Современная литература поглощена поисками своего места в истории, и Шкловский во многом способствовал активизации этих поисков. Навряд ли можно и нужно решать вопрос, выдерживает ли он счет, который предъявил сам себе в «Рецензии на эту книгу», помещенную в «Гамбургский счет». Разговор о Толстом, составлявшем целые биографии путем особой организации материала, является необходимой преамбулой для следующего заявления:
Я не считаю себя виновным в том, что я пишу всегда от своего лица, тем более, что достаточно просмотреть все то, что я только что написал, чтобы убедиться, что говорю я от своего имени, но не про себя.

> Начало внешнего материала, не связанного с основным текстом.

/-- The request as one step ends in DONE or ERROR (R245). -/
theorem finishRequest_inv (hq : s.QueuesFit) (k : Control) : (finishRequest s (runLegal suite k s.request)).Inv := by
  cases hrun : runLegal suite k s.request with
  | ok out => exact complete_publish_inv hq (runLegal_len_le hq.data hrun)
  | error e => exact raise_inv hq (runLegal_error_code hrun)

theorem requestStep_inv (h : s.Inv) (hstep : requestStep s = .next t) : t.Inv := by
  unfold requestStep at hstep
  split at hstep
  · cases hc : decodeControl s.work.ctrll with
    | error e =>
      rw [fetch, decodeWord, hc] at hstep
      injection hstep with ht
      exact ht ▸ raise_inv h.queues (by decide)
    | ok k =>
      rw [fetch, decodeWord, hc] at hstep
      replace hstep : exec (selectRun k) s = .next t := hstep
      rw [exec_selectRun] at hstep
      injection hstep with ht
      exact ht ▸ finishRequest_inv h.queues k
  · exact sequencerStep_inv h hstep

/-! #### The host's accesses -/

theorem writeReg_queuesFit (h : s.QueuesFit) (v : Word) (r : Reg) : (writeReg s v r).QueuesFit := by
  cases r with
  | keyIn => exact ⟨pushWord_length_le h.key v, h.iv, h.data⟩
  | ivIn => exact ⟨h.key, pushWord_length_le h.iv v, h.data⟩
  | dataIn => exact ⟨h.key, h.iv, pushWord_length_le h.data v⟩
  | _ => exact ⟨h.key, h.iv, h.data⟩

/-- A register write keeps the invariant: it changes none of the fields the invariant reads but the queues. -/
theorem portWrite_inv (h : s.Inv) (off : BitVec 32) (v : Word) : (portWrite s off v).Inv := by
  unfold portWrite
  split
  · exact h.frame (writeReg_queuesFit h.queues v _) (writeReg_work ..) (writeReg_seq ..) (writeReg_outq ..)
      (writeReg_outSize ..) (writeReg_errCode ..)
  · exact h

/-- START in IDLE starts a request (R266). -/
theorem acceptStart_inv (h : s.Inv) (hp : s.seq.phase = .idle) : (acceptStart s).Inv := by
  obtain ⟨houtq, hsize⟩ := h.phase.noResponse (by rw [hp]; decide)
  have hflight : s.InFlight := ⟨h.queues, houtq, hsize, h.phase.noError (by rw [hp]; decide)⟩
  exact (hflight.withWork _ _).inv rfl (fun _ => rfl) (fun hm => by cases hm) fun hm => by simp at hm

theorem commandWrite_inv (h : s.Inv) {v : Word} (hstep : commandWrite v s = .next t) : t.Inv := by
  unfold commandWrite at hstep
  split at hstep
  · rename_i i hi
    obtain rfl | rfl := decodeWord_command hi
    · injection hstep with ht
      subst ht
      split
      · exact acceptStart_inv h ‹_›
      · exact h
    · injection hstep with ht
      subst ht
      split
      · exact h
      · exact clearAll_inv s
  · injection hstep with ht
    exact ht ▸ h

/-! #### The step -/

/-- What the core keeps of the world outside it plays no part in the invariant (log entry 1). -/
theorem State.Inv.withOutside (h : s.Inv) (inbox : List Event) (replies : List Word) :
    ({ s with inbox := inbox, replies := replies } : State).Inv :=
  h.frame ⟨h.queues.key, h.queues.iv, h.queues.data⟩ rfl rfl rfl rfl rfl

theorem handle_inv (h : s.Inv) {e : Event} (hstep : handle e s = .next t) : t.Inv := by
  cases e with
  | read off bytes =>
    simp only [handle, hostRead] at hstep
    split at hstep
    · cases hstep
    · injection hstep with ht
      exact ht ▸ h.withOutside _ _
  | write off bytes v =>
    simp only [handle, hostWrite] at hstep
    split at hstep
    · cases hstep
    · split at hstep
      · exact commandWrite_inv h hstep
      · injection hstep with ht
        exact ht ▸ portWrite_inv h off v
  | reset =>
    injection hstep with ht
    exact ht ▸ clearAll_inv s
  | sequencerStep => exact sequencerStep_inv h hstep
  | runRequest => exact requestStep_inv h hstep

theorem step_inv (h : s.Inv) (hstep : step s = .next t) : t.Inv := by
  cases hin : s.inbox with
  | nil => exact sequencerStep_inv h (step_of_nil hin ▸ hstep)
  | cons e rest => exact handle_inv (h.withOutside rest s.replies) (step_of_cons hin ▸ hstep)

end

/-- Settles O59, event by event and, for the sequencer, phase by phase. -/
theorem stepKeepsInv : Obligations.StepKeepsInv :=
  fun _ _ h hstep => step_inv h hstep

end Sys2Proof.Machine
end
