/-- The header record takes values; the mirror at 3E000H is queued if it changed (R173, R174). -/
def Sup.setHeader (s : Sup) (count : Nat) (enable : Bool) : Sup :=
  if s.sched.count = count && s.sched.enable = enable then s
  else { s with sched.count := count, sched.enable := enable }.queueControl 0x3E000 (headerWord count enable)

/-- A load fails (R176): DISABLED, the enable taken back, LOAD_FAIL, SETUP. -/
def Sup.failLoad (s : Sup) (i : Nat) (f : LoadFault) : Sup :=
  ((({ s with sched.load := none }.setScheduleState .disabled).setHeader s.sched.count false).report .loadFail i
    (word f.code)).raise .setup

/-- A load succeeds: the loaded copy and ENABLED (R176). -/
def Sup.succeedLoad (s : Sup) (es : List SlotEntry) : Sup :=
  { s with sched.load := none, sched.loaded := es }.setScheduleState .enabled

/-- After start-up an enable takes the time of week as a clock set from no current slot (R176). -/
def Sup.enableFromTime (release : Sup → Sup) (s : Sup) : Sup :=
  if s.room.isSet then s.judgeTime release .enable else s

/-- At start-up the slot current takes its start actions, less preset and light (R188). -/
def Sup.startUpSlot (s : Sup) : Sup :=
  match s.slotAt s.minute with
  | some i => s.startIndex i .startUp
  | none => s

/-- LOADING begins (R175): the entries are asked for; a count of 0 asks for none. -/
def Sup.beginLoad (s : Sup) : Sup :=
  let s1 := s.setScheduleState .loading
  if s1.sched.count = 0 then s1
  else { s1 with sched.load := some s1.mp.nextRead }.askRead .entries 0x3E010 (8 * s1.sched.count)

/-- The disable (R184). The schedule is DISABLED before its level change is announced, so that a CLOCK write released by that
announcement finds no timetable in force (log 32). -/
def Sup.disableSchedule (release : Sup → Sup) (s : Sup) : Sup :=
  let old := s.sched.current
  let s1 := { s with sched.load := none, sched.grace := none }
  let s2 := (s1.leaveSlot .disable false).setScheduleState .disabled
  (s2.handContribution release .unlocked).noteSlot old

/-- An accepted header write is taken (R174). At a disable the header record takes enable 0 after the actions of R184 (log 58). -/
def Sup.takeHeader (release : Sup → Sup) (s : Sup) (count : Nat) (enable : Bool) : Sup :=
  match s.sched.state, enable with
  | .disabled, false => s.setHeader count false
  | .disabled, true =>
    let t := (s.setHeader count true).beginLoad
    if count = 0 then (t.succeedLoad []).enableFromTime release else t
  | _, false => (s.disableSchedule release).setHeader count false
  | _, true => s

/-! ### Grace and seconds (R183, R170) -/

/-- The uptime has reached the end of a running grace. -/
def Sup.graceOver (s : Sup) (g : Grace) : Bool := (g.endUptime - g.slotEnd).toNat ≤ s.since g.slotEnd

/-- Grace expires (R183). An expiry that falls on the second of a minute boundary comes after that boundary (log 62). -/
def Sup.expireGrace (s : Sup) : Sup :=
  match s.sched.grace with
  | some g => if s.graceOver g then { s with sched.grace := none }.clearIfUnchanged g.slotEnd else s
  | none => s

/-- A minute boundary: the CLOCK mirror while SET, then the schedule (R170). One that passes before a window map is in force writes no
CLOCK word, and none is written for it later (log 14). -/
def Sup.takeMinute (release : Sup → Sup) (s : Sup) : Sup :=
  let ws := clockWords s.room.timeOfWeek
  let t :=
    if s.room.isSet then (s.queueMirror .clock 0 (wordAt ws 0)).queueMirror .clock 1 (wordAt ws 1) else s
  t.minuteBoundary release

/-- Ticks count for the lamps from the adoption step of start-up on (R106). -/
def StartStep.adopted : StartStep → Bool
  | .charterLoad => false
  | .records => false
  | _ => true
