-- ==== Sys2Proof/Machine/Requests.lean ====
section
/-! DEFINITION. Bus traffic at the port controllers (R1, R2, R6 to R8, R16): headers, beats, the completion of a request,
admission, the quarantine check, classification and what each outcome does. -/

namespace Sys2Proof.Machine

/-! ### A complete request (R6, R7) -/

/-- The place of the ATTENTION word in a PANEL read's range (R23). -/
def Sup.attentionIn (s : Sup) (p : Port) (start length : Nat) : Option Nat :=
  let a := windowBase s.chart.windows .status + 14
  if p = .panel && start ≤ a && a < start + length then some (a - start) else none

/-- A request joins the memory port's waiting requests: the port controller awaits its response (R2, R23, R26). -/
def Sup.await (s : Sup) (p : Port) (r : Request) : Sup :=
  s.setPort p { s.port p with collection := .awaiting r, timer := none }

/-- A classified read: refused, or forwarded (R23). -/
def Sup.takeRead (s : Sup) (p : Port) (start length : Nat) : Sup :=
  match s.refuseRead start length with
  | some r => s.respond p (.denied r)
  | none => s.await p (.read start length (s.attentionIn p start length))

/-- A write offered to the hold table (R59, R62). -/
def Sup.offer (s : Sup) (p : Port) (start : Nat) (beats : List Word) (c : Condition) (window : Nat) : Sup :=
  if s.hasRoom p start beats.length then (s.holdWrite p start beats window c).respond p .held
  else if (windowRecord s.chart.windows window).exhaustWait then s.countedWait p
  else s.respond p (.denied .full)

/-- A write applied at step 8 (R25 to R28): the port's held write to the same start is superseded; a forwarded write goes to
the memory port, a record is absorbed after its DONE, a STATUS or RETAINED write is merged. -/
def Sup.applyWrite (s : Sup) (p : Port) (start : Nat) (beats : List Word) : Course → Sup
  | .forward => ((s.supersede p start).overtake p start).await p (.write start beats)
  | .absorb a => ((s.supersede p start).respond p (.done [])).takeRecord Sup.levelRelease p a
  | .merge => ((s.supersede p start).respond p (.done [])).mergeWrite start beats

/-- A classified write. -/
def Sup.takeWrite (s : Sup) (p : Port) (start : Nat) (beats : List Word) : Sup :=
  match s.classify p start beats with
  | .denied r => s.respond p (.denied r)
  | .offered c n => s.offer p start beats c n
  | .applied c => s.applyWrite p start beats c

/-- Admission, then quarantine (R6, R7): what a complete request meets before it is classified; `classified` takes it on. -/
def Sup.passAdmission (s : Sup) (p : Port) (classified : Sup) : Sup :=
  match s.admission with
  | .stalled => s.respond p .wait
  | .admitting => if (s.port p).quarantined then s.respond p (.denied .quarantined) else classified

/-! ### Traffic (R2, R8) -/

/-- The beat timeout in crystal periods; before a charter is in force it is a free value (log 15). -/
def Sup.beatPeriods (s : Sup) : Nat :=
  match s.charter with
  | some ch => periodsOfMicros ch.port.beatTimeout
  | none => periodsOfMicros (1 + Config.earlyBeatTimeout s.ticket % 255)

/-- The header of a READ (R2): complete at an idle controller, discarded at any other. -/
def Sup.readHeader (s : Sup) (p : Port) (start length : Nat) : Sup :=
  match (s.port p).collection with
  | .idle =>
    let t := s.setPort p { s.port p with response := none }
    t.passAdmission p (t.takeRead p start length)
  | _ => s

/-- The header of a WRITE (R2, R8): an idle controller starts collecting and starts the beat timer; any other discards
it. -/
def Sup.writeHeader (s : Sup) (p : Port) (start length : Nat) : Sup :=
  match (s.port p).collection with
  | .idle =>
    s.useTicket.setPort p
      { s.port p with
        collection := .collecting start length [], timer := some (s.after s.beatPeriods), response := none }
  | _ => s

/-- A beat (R2, R8): taken by a controller that is collecting, completing the write when it is the last; discarded by any
other. -/
def Sup.beat (s : Sup) (p : Port) (w : Word) : Sup :=
  match (s.port p).collection with
  | .collecting start length bs =>
    let beats := bs ++ [w]
    if beats.length < length then
      s.useTicket.setPort p
        { s.port p with
          collection := .collecting start length beats, timer := some (s.after s.beatPeriods) }
    else
      let t := s.setPort p { s.port p with timer := none }
      t.passAdmission p (t.takeWrite p start beats)
  | _ => s

/-- The controller is collecting this very write and waits for its last beat (log 1). -/
def Sup.awaitsLast (s : Sup) (p : Port) (start : Nat) (beats : List Word) : Bool :=
  match (s.port p).collection with
  | .collecting a n bs => a == start && n == beats.length && bs == beats.dropLast && !beats.isEmpty
  | _ => false

/-- A whole write is sent: its last beat where the controller has collected all before it; otherwise its header and its
beats in an unbroken run (R1, R2, log 1). -/
def Sup.sendWrite (s : Sup) (p : Port) (start : Nat) (beats : List Word) : Sup :=
  if s.awaitsLast p start beats then s.beat p (beats.getLastD 0)
  else beats.foldl (fun t w => t.beat p w) (s.writeHeader p start beats.length)

/-- A whole write to an offset of the window of a class in the map in force (log 2). -/
def Sup.sendRecord (s : Sup) (p : Port) (c : WindowClass) (offset : Nat) (beats : List Word) : Sup :=
  s.sendWrite p (windowBase s.chart.windows c + offset) beats

/-- The beat timer of a write runs out (R8). -/
def Sup.beatTimedOut (s : Sup) (p : Port) : Sup :=
  match (s.port p).collection, (s.port p).timer with
  | .collecting _ _ _, some t => (s.reach t).endCollection p
  | _, _ => s

end Sys2Proof.Machine
end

Потом, тот Виктор Шкловский, о котором я пишу, вероятно, не совсем я, и если бы мы встретились и начали разговаривать, то между нами даже возможны недоразумения [Там же: 106][335].
После этого «становится особенно трудно истолковывать смятение, выраженное им <Шкловским. – Я. Л.> двумя годами ранее в „Третьей фабрике“: если реальный Шкловский не может быть там обнаружен, то его существование не более определенно и здесь, где он судит о своих более ранних изводах» [Shepherd, 1992: 135]. На это есть ответ:
Представление слитности литературного произведения у меня заменено ощущением ценности отдельного куска [Шкловский, 1928: 107].
Так, во всех рассмотренных выше текстах слитность пародируется, а фрагментарность получает дополнительную композиционную нагрузку. Но несмотря на неуязвимость и маневренность писательской позиции, Шкловский уже не в состоянии предложить новый, нестандартный вариант синтезирования художественного и теоретико-литературного дискурса.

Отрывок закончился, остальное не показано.